Kunhe Yang, University of California at Berkeley
Distortion of AI Alignment: Does Preference Optimization Optimize for Preferences?
After pre-training, large language models are aligned with human preferences based on pairwise comparisons. State-of-the-art alignment methods (such as PPO-based RLHF and DPO) are built on the assumption of aligning with a single preference model, despite being deployed in settings where users have diverse preferences. As a result, it is not even clear that these alignment methods produce models that satisfy users on average — a minimal requirement for pluralistic alignment. Drawing on social choice theory and modeling users’ comparisons through individual Bradley-Terry (BT) models, we introduce an alignment method’s distortion: the worst-case ratio between the optimal achievable average utility, and the average utility of the learned policy.
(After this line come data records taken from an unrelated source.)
-- ==== Sys2Proof/Machine/Operands.lean ====
section
/-! DEFINITION. Every operand form: sign and zero extension (spec/00_scope.md R11), the second operand
of ADD and AND (spec/30_encoding.md R53, R54), and the effective addresses of the addressing modes
(spec/43_data_movement.md R85). -/

namespace Sys2Proof.Machine

/-- `sext_N(f) = f - 2^N` when `f[N-1] = 1`, and `f` otherwise (R11). -/
def sext {n : Nat} (f : BitVec n) : Int :=
  if f.getLsbD (n - 1) then (f.toNat : Int) - 2 ^ n else (f.toNat : Int)

/-- `zext_16(c)` of a character code (R11, spec/44_trap.md R95). -/
def zext16 (c : CharCode) : Word := c.setWidth 16

/-- `v[CHAR_BITS-1:0]`, the character code a word holds (R96, R97). -/
def charOf (v : Word) : CharCode := v.setWidth Config.charBits

/-- The immediate operand of ADD and AND: imm5 "sign-extended to 16 bits first" (R74). -/
def immOperand (imm : BitVec 5) : Word := trunc16 (sext imm)

/-- PC-relative with PCoffset9: `checkAddr(pc + sext_9(PCoffset9))`, pc = A + 1 (R85). -/
def pcRelative9 (s : State) (off : BitVec 9) : Except FaultKind Word :=
  checkAddr (s.pc.toNat + sext off)

/-- PC-relative with PCoffset11, JSR's target (R82). -/
def pcRelative11 (s : State) (off : BitVec 11) : Except FaultKind Word :=
  checkAddr (s.pc.toNat + sext off)

/-- Base + offset: `checkAddr(x[BaseR][15:0] + sext_6(offset6))` (R85); the mask is the identity on a
16-bit register (spec/20_memory.md R39). -/
def baseOffset (s : State) (base : Reg) (off : BitVec 6) : Except FaultKind Word :=
  checkAddr ((s.reg base).toNat + sext off)

/-- Indirect: `MemRead(checkAddr(pc + sext_9(PCoffset9)), 1)`; the pointer is a memory word and always
in range (R85, R87). -/
def indirect (s : State) (off : BitVec 9) : Except FaultKind Word :=
  match pcRelative9 s off with
  | .error k => .error k
  | .ok p => .ok (s.memRead p)

/-- A register as an address: `x[BaseR][15:0]` (R81, R83). -/
def registerTarget (s : State) (base : Reg) : Word := s.reg base

end Sys2Proof.Machine
end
The notion of distortion helps draw sharp distinctions between alignment methods: Nash Learning from Human Feedback achieves the minimax optimal distortion of $(1/2+o(1))\beta$ (for the BT temperature $\beta$), robustly across utility distributions, distributions of comparison pairs, and permissible KL divergences from the reference policy. RLHF and DPO, by contrast, suffer $\ge (1-o(1))\beta$ distortion already without a KL constraint, and $e^{\Omega(\beta)}$ or even unbounded distortion in the full setting, depending on how comparison pairs are sampled.
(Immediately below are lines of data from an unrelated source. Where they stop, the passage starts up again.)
-- ==== Sys2Proof/Machine/Step.lean ====
section
/-! DEFINITION. One step of the machine, and the state in which a given word is what it runs next. -/

namespace Sys2Proof.Machine

/-- One step: an iteration of the run loop (spec/40_cycle.md R61). -/
def step (s : State) : Host.Outcome State Fault Refusal := runLoop s

/-- The state whose next step runs the opcode-table word `w` (log entry 16). -/
def State.withFetchWord (s : State) (nbits w : Nat) : State := s.placeFetchWord (tableWord nbits w)

end Sys2Proof.Machine
end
Natalie Collina, University of Pennsylvania
Emergent Alignment via Competition
Aligning AI systems with human values remains a fundamental challenge, but does our inability to create perfectly aligned models preclude obtaining the benefits of alignment? We study a strategic setting where a human user interacts with multiple differently misaligned AI agents, none of which are individually well-aligned. Our key insight is that when the users utility lies approximately within the convex hull of the agents utilities, a condition that becomes easier to satisfy as model diversity increases, strategic competition can yield outcomes comparable to interacting with a perfectly aligned model. We model this as a multi-leader Stackelberg game, extending Bayesian persuasion to multi-round conversations between differently informed parties, and prove three results: (1) when perfect alignment would allow the user to learn her Bayes-optimal action, she can also do so in all equilibria under the convex hull condition (2) under weaker assumptions requiring only approximate utility learning, a non-strategic user employing quantal response achieves near-optimal utility in all equilibria and (3) when the user selects the best single AI after an evaluation period, equilibrium guarantees remain near-optimal without further distributional assumptions. We complement the theory with two sets of experiments.